Hervormen van bedrijfsmodellen cruciaal
Maar dat is niet alles. Om langetermijn denken en duurzaamheid te waarborgen, moeten we de manier waarop bedrijven en kapitaalmarkten georganiseerd zijn gaan transformeren. Het zijn geen bovennatuurlijke verschijnselen die we niet kunnen veranderen. Het zijn door de mens ontwikkelde structuren die we opnieuw kunnen ontwerpen. De oneindige zoektocht naar rendement door investeerders is niet onvermijdelijk. Bovendien hoeven we niet volledig afhankelijk te zijn van regulering om bedrijven het juiste te laten doen. Een steuntje in de rug door Minister Dijsselbloem wordt overigens wel gewaardeerd.

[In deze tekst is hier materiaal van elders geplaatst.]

/-- R168: the tick has reached its end; without a publication point it is abandoned and ENGINE_DEADLINE pulses. -/
def endTick (s : Mach) : Mach :=
  match s.eng.tick with
  | none => s
  | some t =>
    let s := { s with eng := { s.eng with tick := none } }
    if t.done then s else pulse 22 0 0 (if t.dead then s else dropTick t s)

/-- Table 1.2: the grid restarts or another model starts: a tick that could still have published is abandoned. -/
def cutTick (s : Mach) : Mach :=
  match s.eng.tick with
  | none => s
  | some t => if t.done || t.dead then { s with eng := { s.eng with tick := none } } else endTick s

/-! ### Rows of the tick and the header (R169, R170) -/

/-- R170: the header follows the snapshot's N and w while the engine may write an OPEN page. -/
def writeHeader (t : Tick) (s : Mach) : Mach :=
  let p := shadowPage s
  if p.count = t.snap.n ∧ p.width = t.snap.wCode ∨ obj Obj.TT_WRITER s ≠ 0 ∨ s.tt.shadow ≠ .opened ∨ drives s = false then s
  else
    let s := setShadow { p with count := t.snap.n, width := t.snap.wCode } s
    { s with eng := { s.eng with changed := true } }

/-- R177: words that an error invalidated are loaded again. -/
def reloadWords (s : Mach) : Mach := if s.eng.sramBad = [] then s else placeImages true s

/-- FORECAST_TICK_START (R166, R167): the next tick of the grid begins. -/
def cmdForecastTickStart (s : Mach) : Mach :=
  match s.eng.nextAt with
  | none => s
  | some at_ =>
    if engRuns s = false ∨ s.eng.active = 0 ∨ s.eng.suspended ∨ s.eng.copying ∨ s.now < at_ then s
    else
      let s := endTick s
      let t : Tick := { start := at_, stop := at_ + tickNs s, snap := snapshot s, rows := [], dead := false, moved := false
                        done := false, mute := !drives s }
      let s := reloadWords (writeHeader t s)
      countEv 256 (incObj Obj.ENG_TICK_COUNT
        { s with eng := { s.eng with tick := some t, nextAt := some (at_ + tickNs s), done := [] } })

/-- TICK_ABANDON (R168); a tick that was running when the loop stopped is dropped without a report (Table 1.6). -/
def cmdTickAbandon (s : Mach) : Mach :=
  match s.eng.tick with
  | none => s
  | some t =>
    if s.now < t.stop then s
    else if engRuns s then endTick s
    else { s with eng := { s.eng with tick := none } }

/-- R174, R177: the tick in progress is abandoned for a failure that its own bit reports. -/
def failTick (s : Mach) : Mach :=
  match s.eng.tick with
  | none => s
  | some t =>
    if t.done || t.dead then s
    else dropTick t { s with eng := { s.eng with tick := some { t with dead := true, rows := [] } } }

/-! ### Rows and the commit (R169 to R171) -/

/-- R169: a row of the tick replaces one written earlier. -/
def stageRow (b r : Nat) (s : Mach) : Mach :=
  match s.eng.tick with
  | some t =>
    if t.dead || t.done then s
    else { s with eng := { s.eng with tick := some { t with rows := sins t.rows b r } } }
  | none => s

Er zijn genoeg innovatieve vermogens- en bestuursmodellen die ervoor zorgen dat arbeiders, boeren en gemeenschappen onderdeel kunnen zijn van de machtstructuren die bedrijfsprocessen en -besluiten aansturen. Bedrijven als John Lewis of Divine Chocolate – waar de medewerkers mede-eigenaar zijn – gaan niet gebukt onder de druk van korte termijn beleggers. Dit soort leiderschap vraagt om visie en ruggesteun van de overheid. Het begint bij overheden die vraagtekens zetten bij het op nummer 1 zetten van de belangen van aandeelhouders terwijl de belangen voor de samenleving het onderspit delven. We moeten toewerken naar een systeem waarin bedrijven die werknemers en de samenleving aantoonbaar voorop stellen, worden beloond in plaats van worden overgenomen.

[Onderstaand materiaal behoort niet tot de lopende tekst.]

-- ==== Sys2Proof/Machine/Access.lean ====
section
/-! DEFINITION. What an object admits (chapter 13, R347 to R349, R362, R376): looking an index up, and the checks of a
write in the order of Table 13.5, with every chapter's own state conditions. -/

namespace Sys2Proof.Machine

/-- R347: the row an index and subindex name, with instance and subindex position; otherwise NO_OBJECT or NO_SUBINDEX. -/
def lookup (idx sub : Nat) : Except Nat (ObjDef × Nat × Nat) :=
  match objTable.find? fun d => d.covers idx sub with
  | some d => .ok (d, idx - d.index, sub - d.sub)
  | none => .error (if objTable.any fun d => decide (d.index ≤ idx ∧ idx < d.index + d.insts) then 0x02 else 0x01)

/-- Index and subindex of a key. -/
def keyIdx (key : Nat) : Nat := key / 256
/-- The subindex of a key. -/
def keySub (key : Nat) : Nat := key % 256

/-- The value in force at a key. -/
def keyGet (key : Nat) (s : Mach) : Nat :=
  match lookup (keyIdx key) (keySub key) with
  | .ok (d, i, j) => oGet d i j s
  | .error _ => 0

/-- The value in force at a key set. -/
def keySet (key v : Nat) (s : Mach) : Mach :=
  match lookup (keyIdx key) (keySub key) with
  | .ok (d, i, j) => oSet d i j v s
  | .error _ => s

/-- COMMISSION or STOP. -/
def quietState (s : Mach) : Bool := decide (s.mode = .commission ∨ s.mode = .stop)
/-- RUN or DRAIN. -/
def loopOpen (s : Mach) : Bool := decide (s.mode = .run ∨ s.mode = .drain)

/-- R389: the objects that SAFE serves. -/
def servedInSafe (idx : Nat) : Bool :=
  decide ((0x1000 ≤ idx ∧ idx ≤ 0x1012) ∨ idx = 0x1120 ∨ (0x1200 ≤ idx ∧ idx ≤ 0x1211) ∨ idx = 0x2800 ∨ idx = 0x2850
    ∨ idx = 0x3090)

/-- Chapter 11: the only objects a STANDBY module lets a manager write. -/
def standbyWrites (idx : Nat) : Bool := decide (idx = 0x2706 ∨ idx = 0x2707 ∨ idx = 0x2709)

/-- The consist entries are planned somewhere. -/
def anyPlanned (s : Mach) : Bool := s.fdr.cst.any fun p => cstPlanned p.2

/-- R21, R286: MOD_STATE_REQUEST `v` is refused in this state. -/
def requestBad (v : Nat) (s : Mach) : Bool :=
  if v = 1 then decide (s.mode ≠ .stop) || decide (obj Obj.GRID_CAP_W s = 0) || !anyPlanned s
  else if v = 2 then !(decide (s.mode = .run ∨ s.mode = .start) || (decide (s.mode = .trip) && !c3Set s))
  else if v = 3 then decide (s.mode ≠ .stop)
  else false

/-- The fields of a consist entry that only COMMISSION and STOP may change: all writable ones but OVERRIDE. -/
def cstFixed (e : Nat) : Nat := e % 2 ^ 248 / 2 ^ 50 * 4 + e / 2 ^ 254

/-- The entries of 32 bytes that a write covers: number and word. -/
def entriesOf (off : Nat) (data : List Byte) : List (Nat × Nat) :=
  (List.range (data.length / 32)).map fun k => (off / 32 + k, beNat ((data.drop (32 * k)).take 32))

/-- R282: the write changes more than OVERRIDE. -/
def cstChanges (off : Nat) (data : List Byte) (s : Mach) : Bool :=
  (entriesOf off data).any fun q => decide (cstFixed q.2 ≠ cstFixed (cst q.1 s))

/-- R312: a planned switchover may be asked for. -/
def switchoverOk (s : Mach) : Bool :=
  decide (s.role = .active) && decide (s.mode = .run) && decide (obj Obj.PTN_PARTNER_ROLE s = 2) && s.ptn.claimAt.isNone

/-- Place of a written key in the list of key slots: trays' slots first, then the managers'. -/
def keySlotIx (idx slot : Nat) : Nat := idx * 2 + slot

/-- The valid bits beside a key object. -/
def keyBits (idx : Nat) (s : Mach) : Nat := keyGet (idx * 256 + 3) s

/-- R365: the module hears its partner in RESYNC, or is STANDBY, and so grants no token. -/
def grantsToken (s : Mach) : Bool := !(decide (s.role = .standby) || (decide (s.role = .resync) && decide (s.ptn.unheard < 3)))

/-- Table 13.5, order 4: the write is refused with STATE for the module's state, its role or the object's own
conditions. -/
def stateBad (idx sub off : Nat) (data : List Byte) (s : Mach) : Bool :=
  let v := beNat data
  let isKey := decide ((0x2140 ≤ idx ∧ idx < 0x2180) ∨ idx = 0x1130 ∨ idx = 0x1131) && decide (sub = 1 ∨ sub = 2)
  if s.mode = .safe ∧ servedInSafe idx = false then true
  else if s.role = .standby ∧ standbyWrites idx = false then true
  else if idx = 0x1120 then !grantsToken s
  else if idx = 0x1011 then requestBad v s
  else if isKey then (keyBits idx s).testBit (sub - 1)
  else if idx = 0x2102 ∨ idx = 0x2103 then !quietState s
  else if idx = 0x210C ∨ idx = 0x2642 then !loopOpen s
  else if idx = 0x2301 then decide (s.cnv.st ≠ .off)
  else if idx = 0x2303 ∧ sub ≤ 2 then decide (s.cnv.st ≠ .off)
  else if (idx = 0x2501 ∨ idx = 0x2602) ∧ sub ≤ 4 then decide (s.cnv.st ≠ .off)
  else if idx = 0x2330 ∧ (sub = 1 ∨ sub = 2) then !quietState s
  else if idx = 0x2330 ∧ sub = 5 then (bitsBelow v 25).any fun c => !(card c s).removed
  else if idx = 0x2450 ∨ idx = 0x2451 then !quietState s
  else if idx = 0x2540 then decide (s.mode ≠ .commission)
  else if idx = 0x2601 ∧ sub = 3 then decide (s.mode ≠ .run) || rideThrough s || decide (s.grd.st = .transfer)
  else if (idx = 0x2620 ∧ sub ≤ 3) ∨ idx = 0x2621 then !quietState s
  else if idx = 0x2651 then (bitsBelow v 64).any fun t => decide ((feeder t s).st ≠ .opened)
  else if idx = 0x2707 then decide (s.role ≠ .resync)
  else if idx = 0x2709 then !switchoverOk s
  else if idx = 0x2802 then decide (s.role ≠ .active)
  else if idx = 0x2840 ∧ sub = 3 then s.fc.staticN
  else if idx = 0x2851 ∨ idx = 0x2F10 then decide (s.mode ≠ .commission)
  else if idx = 0x1219 then decide (s.mode ≠ .commission)
  else if idx = 0x3010 ∨ (idx = 0x2022 ∧ sub ≤ 2) then decide (obj Obj.TT_WRITER s = 0) || decide (s.tt.shadow = .committed)
  else if idx = 0x3080 then !quietState s && cstChanges off data s
  else false

/-! ### Length, reserved bits and range -/

/-- R376: the record size of a window, 1 where it has no fixed records. -/
def recSize (idx : Nat) : Nat :=
  if idx = 0x3010 ∨ idx = 0x3011 ∨ idx = 0x3040 ∨ idx = 0x3050 ∨ idx = 0x3082 ∨ idx = 0x3092 then 16
  else if idx = 0x3020 then 4
  else if idx = 0x3030 ∨ idx = 0x3080 ∨ idx = 0x3081 ∨ idx = 0x3090 ∨ idx = 0x3091 then 32
  else if idx = 0x3071 then 192
  else 1

/-- R119, R282: windows whose writes cover whole records. -/
def wholeRecords (idx : Nat) : Bool := decide (idx = 0x3030 ∨ idx = 0x3080)

/-- Table 13.5, order 5. -/
def lengthBad (d : ObjDef) (idx : Nat) (data : List Byte) : Bool :=
  match d.ty with
  | .domain => decide (1024 < data.length) || (wholeRecords idx && decide (data.length % recSize idx ≠ 0))
  | .str => decide (d.size < data.length)
  | _ => decide (data.length ≠ d.size)

/-- R119: the reserved bits of a requester record, and SIDING_STATE 0b11. -/
def reqReserved (w : Nat) : Bool :=
  decide (w / 2 ^ 232 % 8 ≠ 0 ∨ w / 2 ^ 94 % 4 = 3 ∨ w / 2 ^ 92 % 4 ≠ 0 ∨ w % 2 ^ 23 ≠ 0)

/-- R9, R282: the reserved bits of a consist entry. -/
def cstReserved (w : Nat) : Bool := decide (w / 2 ^ 248 % 8 ≠ 0 ∨ w % 2 ^ 50 ≠ 0)

/-- A subindex of bits 54 to 62 (R322). -/
def faultReserved (idx sub : Nat) : Bool :=
  decide (0x2810 ≤ idx ∧ idx ≤ 0x2812) && fltReserved (sub - 1)

/-- A write covers a byte of a header or record, with its value. -/
def coversByte (off : Nat) (data : List Byte) (ok : Nat → Nat → Bool) : Bool :=
  (data.zip (List.range data.length)).any fun q => ok (off + q.2) q.1.toNat

/-- R9, R37: the reserved bits [49:40] and [23:16] of a timetable row; byte 0 of a row holds bits [7:0]. -/
def rowReserved (at_ b : Nat) : Bool :=
  decide (at_ % 16 = 2 ∧ b ≠ 0) || decide (at_ % 16 = 5 ∧ b ≠ 0) || decide (at_ % 16 = 6 ∧ b % 4 ≠ 0)

/-- R9: the reserved bits [175:16] of an OCV table header (Table 9.4). -/
def ocvReserved (at_ b : Nat) : Bool := decide (10 ≤ at_ % 4096 ∧ at_ % 4096 < 30 ∧ b ≠ 0)

/-- Table 9.4: SERIES or T_STEP out of range in a header that a write covers. -/
def ocvRange (off : Nat) (data : List Byte) : Bool :=
  coversByte off data (fun i b => decide (i % 4096 = 9 ∧ (b = 0 ∨ 20 < b)))
    || [2, 4098].any fun i => decide (off ≤ i ∧ i + 2 ≤ off + data.length) &&
      (let n := beNat ((data.drop (i - off)).take 2); decide (n = 0 ∨ 1024 < n))

/-- Table 13.5, order 6. -/
def reservedBad (d : ObjDef) (idx sub off : Nat) (data : List Byte) (s : Mach) : Bool :=
  faultReserved idx sub ||
  (if idx = 0x3030 then (entriesOf off data).any fun q => reqReserved q.2
  else if idx = 0x3080 then (entriesOf off data).any fun q => cstReserved q.2
  else if idx = 0x3010 then coversByte off data rowReserved
  else if idx = 0x3070 then coversByte off data ocvReserved
  else if idx = 0x2830 ∧ sub = 4 then beNat data == 1 && decide (obj Obj.INJ_MASK s / 2 ^ 54 % 2 ^ 9 ≠ 0)
  else match d.range with
    | .bits m => decide (without (beNat data) m ≠ 0)
    | _ => false)

/-- Table 12.7: the sources that exist. -/
def sourceOk (n : Nat) : Bool :=
  decide (n ≤ 75 ∨ (128 ≤ n ∧ n ≤ 134) ∨ (192 ≤ n ∧ n ≤ 198) ∨ (256 ≤ n ∧ n ≤ 262) ∨ (320 ≤ n ∧ n ≤ 324)
    ∨ (384 ≤ n ∧ n ≤ 389) ∨ (448 ≤ n ∧ n ≤ 454))

/-- An object of signed type. -/
def signedTy : ObjTy → Bool
  | .i8 | .i16 | .i32 | .i64 => true
  | _ => false

/-- The value lies in the object's range. -/
def inRange (d : ObjDef) (v : Nat) : Bool :=
  let x : Int := if signedTy d.ty then toSigned (objBits d) v else v
  (match d.ty with | .bool => decide (v ≤ 1) | _ => true) &&
  match d.range with
  | .any => true
  | .bits _ => true
  | .btw lo hi => decide (lo ≤ x ∧ x ≤ hi)
  | .oneOf l => l.contains v
  | .mult lo hi st => decide (lo ≤ v ∧ v ≤ hi ∧ v % st = 0)
  | .sources => sourceOk v
  | .mac => decide (v < 2 ^ 48) && v.testBit 40

/-- R322: the least class that bit `n` may be given. -/
def classFloor (n : Nat) : Nat := let d := Obj.FLT_CLASS.default 0 n; if d = 1 then 0 else d

/-- Table 13.5, order 7: the value or offset is out of range. -/
def rangeBad (d : ObjDef) (idx sub off : Nat) (data : List Byte) (s : Mach) : Bool :=
  let v := beNat data
  match d.ty with
  | .domain => decide (d.size < off + data.length) || decide (off % recSize idx ≠ 0)
      || (decide (idx = 0x3070) && ocvRange off data)
      || (decide (idx = 0x2102 ∧ off = 0) && decide ((data.headD 0xFF).toNat ≠ 0xFF))
      || (decide ((idx = 0x1100 ∨ idx = 0x1101) ∧ sub = 3 ∧ off = 0) && decide ((data.headD 0).toNat = 0xFF))
  | _ => !inRange d v
      || (decide (idx = 0x2810) && decide (v < classFloor (sub - 1) ∨ (sub = 64 ∧ v ≠ 0)))
      || (decide (idx = 0x2601 ∧ sub = 1) && !monitored (v - 1) s)
      || (decide (idx = 0x2601 ∧ sub = 3) && (decide (s.grd.inService = some (v - 1)) || !selectable (v - 1) s))
      || (decide (idx = 0x2830 ∧ sub = 4 ∧ v = 1) && (obj Obj.INJ_MASK s).testBit 63)

/-- Table 13.5, orders 1, 2 and 4 to 7 of a write: the row it names, or the first code that fails. The token is checked
between them by the caller's `tokenOk`. -/
def writeChecks (tokenOk : Bool) (idx sub off : Nat) (data : List Byte) (s : Mach) : Except Nat (ObjDef × Nat × Nat) :=
  match lookup idx sub with
  | .error c => .error c
  | .ok (d, i, j) =>
    if idx = 0x3011 then .error 0x08
    else if d.acc = .ro then .error 0x03
    else if !tokenOk then .error 0x04
    else if stateBad idx sub off data s then .error 0x09
    else if lengthBad d idx data then .error 0x06
    else if reservedBad d idx sub off data s then .error 0x0A
    else if rangeBad d idx sub off data s then .error 0x05
    else .ok (d, i, j)

end Sys2Proof.Machine
end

Investeerders: kijk verder dan economische waarde
In de eerste plaats roept Oxfam Novib (institutionele) aandeelhouders in Unilever op om hun stem te laten horen en expliciet en openlijk bedrijven te steunen die hun nek uitsteken als het gaat om langetermijnvisie en duurzaamheid. Onze gedachten gaan daarbij uit naar pensioenfondsen PGGM en APG: beken kleur in deze tijden van externe druk op één van de voorlopers op het gebied van duurzaamheid in de voedingsmiddelenindustrie. Juist pensioenfondsen die investeren met geld van Nederlanders zouden de waarde creatie van een bedrijf breder moeten zien dan alleen de financiële waarde.

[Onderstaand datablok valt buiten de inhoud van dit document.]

-- ==== Sys2Proof/Machine/Commit.lean ====
section
/-! DEFINITION. Staging, COMMIT and effect points (R367 to R375), persistence (R350) and the commits forwarded to the
partner (R371). Values of RW objects travel as commits of one object with the group number 6. -/

namespace Sys2Proof.Machine

/-! ### Values -/

/-- The object a value belongs to. -/
def valObj : ObjVal → Nat × Nat
  | .scalar key _ => (keyIdx key, keySub key)
  | .bytes idx sub _ _ => (idx, sub)
  | .req _ _ _ => (0x3030, 0)
  | .cst _ _ => (0x3080, 0)

/-- Two values fill the same place. -/
def samePlace : ObjVal → ObjVal → Bool
  | .scalar a _, .scalar b _ => decide (a = b)
  | .bytes i j o l, .bytes a b p m => decide (i = a ∧ j = b ∧ o = p ∧ l.length = m.length)
  | .req a _ _, .req b _ _ => decide (a = b)
  | .cst a _, .cst b _ => decide (a = b)
  | _, _ => false

/-- R369: a value staged over an earlier one in the same place. -/
def stageVal (g : Nat) (v : ObjVal) (l : List (Nat × ObjVal)) : List (Nat × ObjVal) :=
  l.filter (fun p => !samePlace p.2 v) ++ [(g, v)]

/-- R369: how many values the staging holds; a window counts as one. -/
def stagedCount (s : Mach) : Nat :=
  let win := (s.mg.staged.filterMap fun p => match p.2 with
    | .scalar _ _ => none
    | v => some (valObj v)).eraseDups
  (s.mg.staged.filter fun p => match p.2 with | .scalar _ _ => true | _ => false).length + win.length

/-- STG_STAGED: the groups with staged values. -/
def stagedMask (s : Mach) : Nat := s.mg.staged.foldl (fun a p => setBit a p.1) 0

/-- STG_PENDING: the groups whose commit has not taken effect. -/
def pendMask (s : Mach) : Nat := s.mg.pend.foldl (fun a p => a ||| p.mask % 64) 0

/-- R363: NOTIFY of STG_PENDING where it changed. -/
def pendTouch (before : Nat) (s : Mach) : Mach := if pendMask s = before then s else touch 4 s

/-- R374, R367: staged values of the named groups are discarded. -/
def discardGroups (mask : Nat) (s : Mach) : Mach :=
  { s with mg := { s.mg with staged := s.mg.staged.filter fun p => !mask.testBit p.1 } }

/-! ### The coding of a forwarded commit -/

/-- One value with its group. -/
def encVal (p : Nat × ObjVal) : List Byte :=
  toBytes 1 p.1 ++ match p.2 with
    | .scalar key v => toBytes 1 0 ++ toBytes 3 key ++ toBytes 8 v
    | .bytes idx sub off l => toBytes 1 1 ++ toBytes 2 idx ++ toBytes 1 sub ++ toBytes 8 off ++ toBytes 4 l.length ++ l
    | .req rid cls burst => toBytes 1 2 ++ toBytes 2 rid ++ toBytes 1 cls ++ toBytes 3 burst
    | .cst t e => toBytes 1 3 ++ toBytes 1 t ++ toBytes 32 e

/-- Bytes `[o, o + n)` as a number. -/
def byteNum (l : List Byte) (o n : Nat) : Nat := beNat ((l.drop o).take n)

/-- The values in a byte string. -/
def decVals : Nat → List Byte → List (Nat × ObjVal)
  | 0, _ => []
  | fuel + 1, l =>
    if l.length < 2 then []
    else
      let g := byteNum l 0 1
      let k := byteNum l 1 1
      if k = 0 then (g, .scalar (byteNum l 2 3) (byteNum l 5 8)) :: decVals fuel (l.drop 13)
      else if k = 1 then
        let n := byteNum l 13 4
        (g, .bytes (byteNum l 2 2) (byteNum l 4 1) (byteNum l 5 8) ((l.drop 17).take n)) :: decVals fuel (l.drop (17 + n))
      else if k = 2 then (g, .req (byteNum l 2 2) (byteNum l 4 1) (byteNum l 5 3)) :: decVals fuel (l.drop 8)
      else if k = 3 then (g, .cst (byteNum l 2 1) (byteNum l 3 32)) :: decVals fuel (l.drop 35)
      else []

/-- A commit as BULK: mask, manager and values. -/
def encCommit (mask mgr : Nat) (vals : List (Nat × ObjVal)) : List Byte :=
  toBytes 1 mask ++ toBytes 1 mgr ++ vals.flatMap encVal

/-! ### Sessions that close (R354, R357, R378) -/

/-- Session `k` closes: record SESSION_CLOSED with its cause. -/
def closeSession (k cause : Nat) (s : Mach) : Mach :=
  let x := session k s
  if x.st = 0 then s
  else
    let s := setSession k {} s
    if x.st = 2 then log 0x0705 (0xC000 + x.mgr - 1) (k + cause * 256) s else s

Ten tweede moedigt Oxfam Novib Unilever aan zich niet te laten beïnvloeden door investeerders om korte termijn groei te stimuleren. Als voedingsmiddelenbedrijf neemt Unilever verantwoordelijkheid op het gebied van internationale standaarden als de OESO richtlijnen, de United Nations Guiding Principles en de bekend ILO-standaarden voor arbeidsrechten. Het lange termijndenken zou eigenlijk geen keuze maar een grondbeginsel voor bedrijven moeten zijn. Het is daarom zorgwekkend om te zien dat de beloningsstructuur van senior managers wordt gekoppeld aan de aandelenprijs. Net zoals voor veel van haar concurrenten, loert voor Unilever een gevaar om de hoek waarbij leidinggevenden worden beloond voor het terugdringen van lonen van fabriekarbeiders en prijzen voor boeren – vaak de meest slecht betaalde medewerkers in het bedrijf. Unilever, blijf koersvast!